Background: The aim was to investigate the clinical characteristics and GBA gene mutation analysis of Gaucher disease type I in children.
Methods: The clinical manifestations, GBA gene mutations, and review related literature of 3 children with Gaucher disease type I were retrospectively analyzed.

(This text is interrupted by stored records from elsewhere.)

/-! ## The instructions -/

/-- R101 (with R16's values). RESET from every state, idle or running and whatever else is presented; and the state after reset,
for any ROUNDS_W. -/
def Obligations.ResetClearsEveryRegister : Prop :=
  (∀ W : Nat, (State.resetAt W).regs = ⟨false, 0, 0, false, 0, 0, 0, false, false⟩) ∧
  State.reset.regs = ⟨false, 0, 0, false, 0, 0, 0, false, false⟩ ∧
  (∀ s : State, exec .reset s = .next { s with regs := ⟨false, 0, 0, false, 0, 0, 0, false, false⟩ }) ∧
  (∀ s : State, (s.portsAt 0).rst = true →
    ∃ t, step s = .next t ∧ t.regs = ⟨false, 0, 0, false, 0, 0, 0, false, false⟩ ∧ t.outputs = ⟨false, false, false, 0⟩)

/-- R83. NOP of an idle machine changes nothing; its edge changes no register. -/
def Obligations.NopKeepsEveryRegister : Prop :=
  ∀ s : State, s.regs.runR = false →
    exec .nop s = .next s ∧
    ((s.portsAt 0).rst = false → (s.portsAt 0).start = false → ∃ t, step s = .next t ∧ s.Becomes s.regs t)

/-- R81. The ENCRYPT accept with a positive count, up to MAX_ROUNDS of any ROUNDS_W. -/
def Obligations.EncryptAcceptLoadsTheCommand : Prop :=
  ∀ (n : Nat) (block : Block) (key : Key) (s : State), s.regs.runR = false → 1 ≤ n → n ≤ Config.maxRounds s.roundsW →
    ∃ c : BitVec (s.roundsW - 1), c.toNat = n ∧
      exec (.encrypt n block key) s = .next { s with regs := { s.regs with
        sR := block, keyR := key, opR := false, cntR := c, idxR := 0, runR := true, doneR := false, errR := false } }

/-- R82. The DECRYPT accept with a positive count, up to MAX_ROUNDS of any ROUNDS_W. -/
def Obligations.DecryptAcceptLoadsTheCommand : Prop :=
  ∀ (n : Nat) (block : Block) (key : Key) (s : State), s.regs.runR = false → 1 ≤ n → n ≤ Config.maxRounds s.roundsW →
    ∃ c i : BitVec (s.roundsW - 1), c.toNat = n ∧ i.toNat = n - 1 ∧
      exec (.decrypt n block key) s = .next { s with regs := { s.regs with
        sR := block, keyR := key, opR := true, cntR := c, idxR := i, runR := true, doneR := false, errR := false } }

/-- R80. ENCRYPT and DECRYPT with zero rounds complete at the accepting edge. -/
def Obligations.ZeroRoundsCompleteAtOnce : Prop :=
  ∀ (block : Block) (key : Key) (s : State), s.regs.runR = false →
    exec (.encrypt 0 block key) s = .next { s with regs := { s.regs with
      sR := block, keyR := key, opR := false, resR := block, doneR := true, errR := false } } ∧
    exec (.decrypt 0 block key) s = .next { s with regs := { s.regs with
      sR := block, keyR := key, opR := true, resR := block, doneR := true, errR := false } }

/-- R79, R88, R93. ILLEGAL_ROUNDS with either `op` and every negative count: the error completion, nothing else changed. -/
def Obligations.IllegalRoundsTakesTheErrorCompletion : Prop :=
  ∀ (op : Bool) (n : Int) (s : State), s.regs.runR = false → n < 0 →
    exec (.illegalRounds op n) s = .next { s with regs := { s.regs with doneR := true, errR := true } }

/-- R77. ROUND_STEP that is not the final round. Where `cnt_r - 1` or the next index does not fit its register (only in states no
run after a reset reaches) that one value is free (log 5) and all else is as the rule says. -/
def Obligations.InnerRoundStepsStateCountAndIndex : Prop :=
  ∀ s : State, s.regs.runR = true → s.regs.cntR ≠ 1 →
    ∃ c i : BitVec (s.roundsW - 1),
      exec .roundStep s = .next { s with regs := { s.regs with
        sR := roundBlock s.regs.sR (roundKey s.regs.keyR s.regs.idxR.toNat), cntR := c, idxR := i } } ∧
      (s.regs.cntR ≠ 0 → c.toNat + 1 = s.regs.cntR.toNat) ∧
      (s.regs.opR = false → s.regs.idxR.toNat < 2 ^ (s.roundsW - 1) - 1 → i.toNat = s.regs.idxR.toNat + 1) ∧
      (s.regs.opR = true → s.regs.idxR ≠ 0 → i.toNat + 1 = s.regs.idxR.toNat)

/-- R78. The final ROUND_STEP. -/
def Obligations.FinalRoundWritesTheResult : Prop :=
  ∀ s : State, s.regs.runR = true → s.regs.cntR = 1 →
    exec .roundStep s = .next { s with regs := { s.regs with
      sR := roundBlock s.regs.sR (roundKey s.regs.keyR s.regs.idxR.toNat),
      resR := roundBlock s.regs.sR (roundKey s.regs.keyR s.regs.idxR.toNat),
      cntR := 0, runR := false, doneR := true } }

/-- The model's choice of log 8: `exec` of a command at the other value of `run_r` than its row's. A running machine drops
every command but RESET; an idle machine performs no round. -/
def Obligations.CommandsOutsideTheirStateAreDropped : Prop :=
  ∀ s : State,
    (s.regs.runR = true →
      exec .nop s = exec .roundStep s ∧
      (∀ n block key, exec (.encrypt n block key) s = exec .roundStep s) ∧
      (∀ n block key, exec (.decrypt n block key) s = exec .roundStep s) ∧
      (∀ op n, exec (.illegalRounds op n) s = exec .roundStep s)) ∧
    (s.regs.runR = false → exec .roundStep s = .next s)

Results: Case 1: Clinical manifestations include epistaxis, pancytopenia, hepatosplenomegaly, and lymphadenopathy. Glucocerebrosidase 0.38 µmol/L/hour, c.1226A>G; p. N370S (heterozygous) mutation. Case 2: Clinical manifestations include abdominal enlargement, hemoglobin and thrombocytopenia, hepatosplenomegaly, lymph nodes were not palpable. Glucocerebrosidase 0.48 mol/L/hour, c.1246G>A; p. Gly416Ser (heterozygous) mutation and c.115 + 1G>A; p.? (heterozygous) mutation. Case 3: Clinical manifestations include anemia, pancytopenia, he-patosplenomegaly, and lymph nodes were not palpable. Glucocerebrosidase 0.41 mol/L/hour, c.1240g>C; p. Val414Leu (heterozygous) mutation and c.475C>T; p. Arg159Trp (heterozygous) mutation.
Conclusions: The main clinical features of type I Gaucher disease are hepatosplenomegaly, anemia, and thrombocytopenia. Some patients also have reduced white blood cells. Enzyme activity detection is the gold standard for the diagnosis of Gaucher disease. The correlation between Gaucher disease genotype and clinical phenotype is complex. Gene mutations can affect enzyme activity and stability. The higher the degree of enzyme activity decline, the more severe the clinical phenotype.